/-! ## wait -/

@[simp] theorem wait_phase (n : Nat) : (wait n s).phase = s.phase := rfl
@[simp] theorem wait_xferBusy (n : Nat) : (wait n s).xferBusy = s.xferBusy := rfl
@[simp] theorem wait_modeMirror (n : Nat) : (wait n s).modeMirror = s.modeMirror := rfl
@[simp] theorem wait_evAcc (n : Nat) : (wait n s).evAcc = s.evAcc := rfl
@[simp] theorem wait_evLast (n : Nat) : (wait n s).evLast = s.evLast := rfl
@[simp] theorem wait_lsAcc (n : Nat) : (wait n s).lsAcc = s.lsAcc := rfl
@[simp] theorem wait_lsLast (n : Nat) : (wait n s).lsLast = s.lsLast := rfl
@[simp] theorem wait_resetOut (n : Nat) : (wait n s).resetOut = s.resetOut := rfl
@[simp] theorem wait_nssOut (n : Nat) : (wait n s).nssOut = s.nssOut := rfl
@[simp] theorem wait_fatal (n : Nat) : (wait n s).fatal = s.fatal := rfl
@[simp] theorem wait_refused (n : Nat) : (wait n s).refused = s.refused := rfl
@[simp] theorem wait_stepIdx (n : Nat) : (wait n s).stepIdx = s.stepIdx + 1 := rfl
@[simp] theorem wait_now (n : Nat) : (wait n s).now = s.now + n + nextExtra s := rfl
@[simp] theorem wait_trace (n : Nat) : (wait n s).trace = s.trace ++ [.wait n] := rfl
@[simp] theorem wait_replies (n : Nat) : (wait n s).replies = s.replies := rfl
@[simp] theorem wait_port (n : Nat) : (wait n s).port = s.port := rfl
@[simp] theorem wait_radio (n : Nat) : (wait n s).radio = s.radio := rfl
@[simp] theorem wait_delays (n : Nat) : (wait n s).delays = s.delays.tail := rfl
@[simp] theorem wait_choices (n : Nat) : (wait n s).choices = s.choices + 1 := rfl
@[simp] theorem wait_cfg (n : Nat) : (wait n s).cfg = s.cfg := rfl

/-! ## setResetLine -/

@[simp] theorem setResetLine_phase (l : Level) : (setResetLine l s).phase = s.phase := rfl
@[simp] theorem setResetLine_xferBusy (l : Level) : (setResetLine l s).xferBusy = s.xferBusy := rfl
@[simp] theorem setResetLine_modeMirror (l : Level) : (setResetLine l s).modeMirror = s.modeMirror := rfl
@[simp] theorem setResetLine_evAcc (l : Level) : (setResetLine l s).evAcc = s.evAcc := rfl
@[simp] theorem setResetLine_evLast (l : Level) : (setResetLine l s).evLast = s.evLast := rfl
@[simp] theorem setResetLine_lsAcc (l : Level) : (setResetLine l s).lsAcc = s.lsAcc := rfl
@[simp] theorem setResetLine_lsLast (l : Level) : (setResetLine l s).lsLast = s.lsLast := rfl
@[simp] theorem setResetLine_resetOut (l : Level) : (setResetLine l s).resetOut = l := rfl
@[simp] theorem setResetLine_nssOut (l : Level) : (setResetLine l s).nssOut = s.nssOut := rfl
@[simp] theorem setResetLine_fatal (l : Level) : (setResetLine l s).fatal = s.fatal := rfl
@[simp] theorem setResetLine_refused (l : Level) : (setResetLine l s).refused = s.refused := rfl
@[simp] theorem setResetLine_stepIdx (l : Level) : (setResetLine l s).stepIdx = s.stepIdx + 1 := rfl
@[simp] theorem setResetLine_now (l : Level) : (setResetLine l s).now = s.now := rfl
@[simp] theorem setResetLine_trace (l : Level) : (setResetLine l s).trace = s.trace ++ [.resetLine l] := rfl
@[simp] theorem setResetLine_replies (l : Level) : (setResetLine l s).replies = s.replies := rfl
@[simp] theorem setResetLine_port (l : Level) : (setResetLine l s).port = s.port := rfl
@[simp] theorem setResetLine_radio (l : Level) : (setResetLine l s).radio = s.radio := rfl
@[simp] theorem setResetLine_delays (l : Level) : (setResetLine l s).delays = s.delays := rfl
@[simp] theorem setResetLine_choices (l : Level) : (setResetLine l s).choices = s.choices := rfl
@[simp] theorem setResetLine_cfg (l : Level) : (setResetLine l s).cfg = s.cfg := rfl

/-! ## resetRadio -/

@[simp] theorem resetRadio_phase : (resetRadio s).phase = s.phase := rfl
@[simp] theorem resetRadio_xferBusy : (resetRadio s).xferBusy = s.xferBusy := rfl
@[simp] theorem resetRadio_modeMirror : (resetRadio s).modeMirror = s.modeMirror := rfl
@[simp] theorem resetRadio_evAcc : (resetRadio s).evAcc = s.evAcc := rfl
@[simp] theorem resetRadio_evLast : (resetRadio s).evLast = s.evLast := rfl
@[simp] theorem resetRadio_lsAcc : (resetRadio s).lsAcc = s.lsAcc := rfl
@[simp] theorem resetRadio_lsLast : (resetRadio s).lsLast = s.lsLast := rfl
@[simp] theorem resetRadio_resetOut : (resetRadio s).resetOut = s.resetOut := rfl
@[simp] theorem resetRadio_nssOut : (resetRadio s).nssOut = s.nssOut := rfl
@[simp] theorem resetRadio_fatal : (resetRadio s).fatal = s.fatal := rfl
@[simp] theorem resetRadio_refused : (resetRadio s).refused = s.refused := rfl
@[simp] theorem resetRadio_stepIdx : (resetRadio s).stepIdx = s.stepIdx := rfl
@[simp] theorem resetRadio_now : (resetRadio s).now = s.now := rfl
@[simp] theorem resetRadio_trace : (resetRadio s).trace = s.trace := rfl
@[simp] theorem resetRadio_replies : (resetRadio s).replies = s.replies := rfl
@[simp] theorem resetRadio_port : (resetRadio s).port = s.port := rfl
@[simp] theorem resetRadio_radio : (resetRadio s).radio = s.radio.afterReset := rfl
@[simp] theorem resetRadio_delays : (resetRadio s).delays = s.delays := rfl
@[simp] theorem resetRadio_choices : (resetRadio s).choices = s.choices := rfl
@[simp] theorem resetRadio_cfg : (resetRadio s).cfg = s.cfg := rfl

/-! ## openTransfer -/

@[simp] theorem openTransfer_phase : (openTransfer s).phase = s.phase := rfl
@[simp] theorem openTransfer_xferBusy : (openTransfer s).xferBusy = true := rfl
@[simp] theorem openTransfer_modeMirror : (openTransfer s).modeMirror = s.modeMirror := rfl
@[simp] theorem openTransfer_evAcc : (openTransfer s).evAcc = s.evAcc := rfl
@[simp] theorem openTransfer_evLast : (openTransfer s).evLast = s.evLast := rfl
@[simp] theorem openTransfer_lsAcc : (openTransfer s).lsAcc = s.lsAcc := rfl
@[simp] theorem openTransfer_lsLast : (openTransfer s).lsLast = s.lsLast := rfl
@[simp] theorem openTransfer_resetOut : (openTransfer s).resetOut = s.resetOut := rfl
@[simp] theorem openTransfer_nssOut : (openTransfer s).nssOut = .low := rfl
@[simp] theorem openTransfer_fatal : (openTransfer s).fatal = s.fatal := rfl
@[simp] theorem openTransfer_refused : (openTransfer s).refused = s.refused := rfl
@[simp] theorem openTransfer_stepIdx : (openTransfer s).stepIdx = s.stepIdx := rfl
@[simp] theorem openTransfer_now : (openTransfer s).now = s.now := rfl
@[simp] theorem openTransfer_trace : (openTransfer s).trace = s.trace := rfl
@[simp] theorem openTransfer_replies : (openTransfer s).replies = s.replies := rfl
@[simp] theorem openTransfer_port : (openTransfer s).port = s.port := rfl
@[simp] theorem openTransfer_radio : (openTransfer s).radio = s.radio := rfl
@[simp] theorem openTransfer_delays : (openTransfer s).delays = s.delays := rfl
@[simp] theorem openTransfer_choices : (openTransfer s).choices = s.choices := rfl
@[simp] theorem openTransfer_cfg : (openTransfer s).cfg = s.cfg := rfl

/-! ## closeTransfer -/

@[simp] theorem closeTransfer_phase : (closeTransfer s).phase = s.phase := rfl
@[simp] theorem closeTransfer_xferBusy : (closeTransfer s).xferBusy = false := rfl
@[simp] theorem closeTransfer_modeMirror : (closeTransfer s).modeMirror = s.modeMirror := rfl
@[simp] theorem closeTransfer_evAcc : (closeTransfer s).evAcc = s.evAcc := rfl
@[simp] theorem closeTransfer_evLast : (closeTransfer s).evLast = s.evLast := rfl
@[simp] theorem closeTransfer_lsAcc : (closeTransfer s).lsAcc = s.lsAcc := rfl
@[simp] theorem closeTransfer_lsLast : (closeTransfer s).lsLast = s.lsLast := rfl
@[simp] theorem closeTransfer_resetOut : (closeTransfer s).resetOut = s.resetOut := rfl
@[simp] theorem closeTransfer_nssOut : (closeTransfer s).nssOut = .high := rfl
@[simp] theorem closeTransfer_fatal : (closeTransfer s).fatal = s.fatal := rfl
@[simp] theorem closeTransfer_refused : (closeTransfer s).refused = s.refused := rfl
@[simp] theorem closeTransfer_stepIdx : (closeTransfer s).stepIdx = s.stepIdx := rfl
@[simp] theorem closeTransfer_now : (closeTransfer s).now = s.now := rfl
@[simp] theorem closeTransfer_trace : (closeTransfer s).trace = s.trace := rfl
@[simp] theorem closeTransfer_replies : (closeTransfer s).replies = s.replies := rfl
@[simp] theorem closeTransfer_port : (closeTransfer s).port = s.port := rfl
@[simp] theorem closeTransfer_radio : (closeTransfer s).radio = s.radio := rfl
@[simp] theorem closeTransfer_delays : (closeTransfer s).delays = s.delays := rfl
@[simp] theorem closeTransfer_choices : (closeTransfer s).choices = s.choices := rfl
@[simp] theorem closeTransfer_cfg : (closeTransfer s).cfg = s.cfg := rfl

* * * *

Task description.
Where the line with "l s).phase = s.phase := rfl" ends, your copy should end too; please return exactly the lines from the first line of the data through it.

Problem solution.
/-! ## wait -/

@[simp] theorem wait_phase (n : Nat) : (wait n s).phase = s.phase := rfl
@[simp] theorem wait_xferBusy (n : Nat) : (wait n s).xferBusy = s.xferBusy := rfl
@[simp] theorem wait_modeMirror (n : Nat) : (wait n s).modeMirror = s.modeMirror := rfl
@[simp] theorem wait_evAcc (n : Nat) : (wait n s).evAcc = s.evAcc := rfl
@[simp] theorem wait_evLast (n : Nat) : (wait n s).evLast = s.evLast := rfl
@[simp] theorem wait_lsAcc (n : Nat) : (wait n s).lsAcc = s.lsAcc := rfl
@[simp] theorem wait_lsLast (n : Nat) : (wait n s).lsLast = s.lsLast := rfl
@[simp] theorem wait_resetOut (n : Nat) : (wait n s).resetOut = s.resetOut := rfl
@[simp] theorem wait_nssOut (n : Nat) : (wait n s).nssOut = s.nssOut := rfl
@[simp] theorem wait_fatal (n : Nat) : (wait n s).fatal = s.fatal := rfl
@[simp] theorem wait_refused (n : Nat) : (wait n s).refused = s.refused := rfl
@[simp] theorem wait_stepIdx (n : Nat) : (wait n s).stepIdx = s.stepIdx + 1 := rfl
@[simp] theorem wait_now (n : Nat) : (wait n s).now = s.now + n + nextExtra s := rfl
@[simp] theorem wait_trace (n : Nat) : (wait n s).trace = s.trace ++ [.wait n] := rfl
@[simp] theorem wait_replies (n : Nat) : (wait n s).replies = s.replies := rfl
@[simp] theorem wait_port (n : Nat) : (wait n s).port = s.port := rfl
@[simp] theorem wait_radio (n : Nat) : (wait n s).radio = s.radio := rfl
@[simp] theorem wait_delays (n : Nat) : (wait n s).delays = s.delays.tail := rfl
@[simp] theorem wait_choices (n : Nat) : (wait n s).choices = s.choices + 1 := rfl
@[simp] theorem wait_cfg (n : Nat) : (wait n s).cfg = s.cfg := rfl

/-! ## setResetLine -/

@[simp] theorem setResetLine_phase (l : Level) : (setResetLine l s).phase = s.phase := rfl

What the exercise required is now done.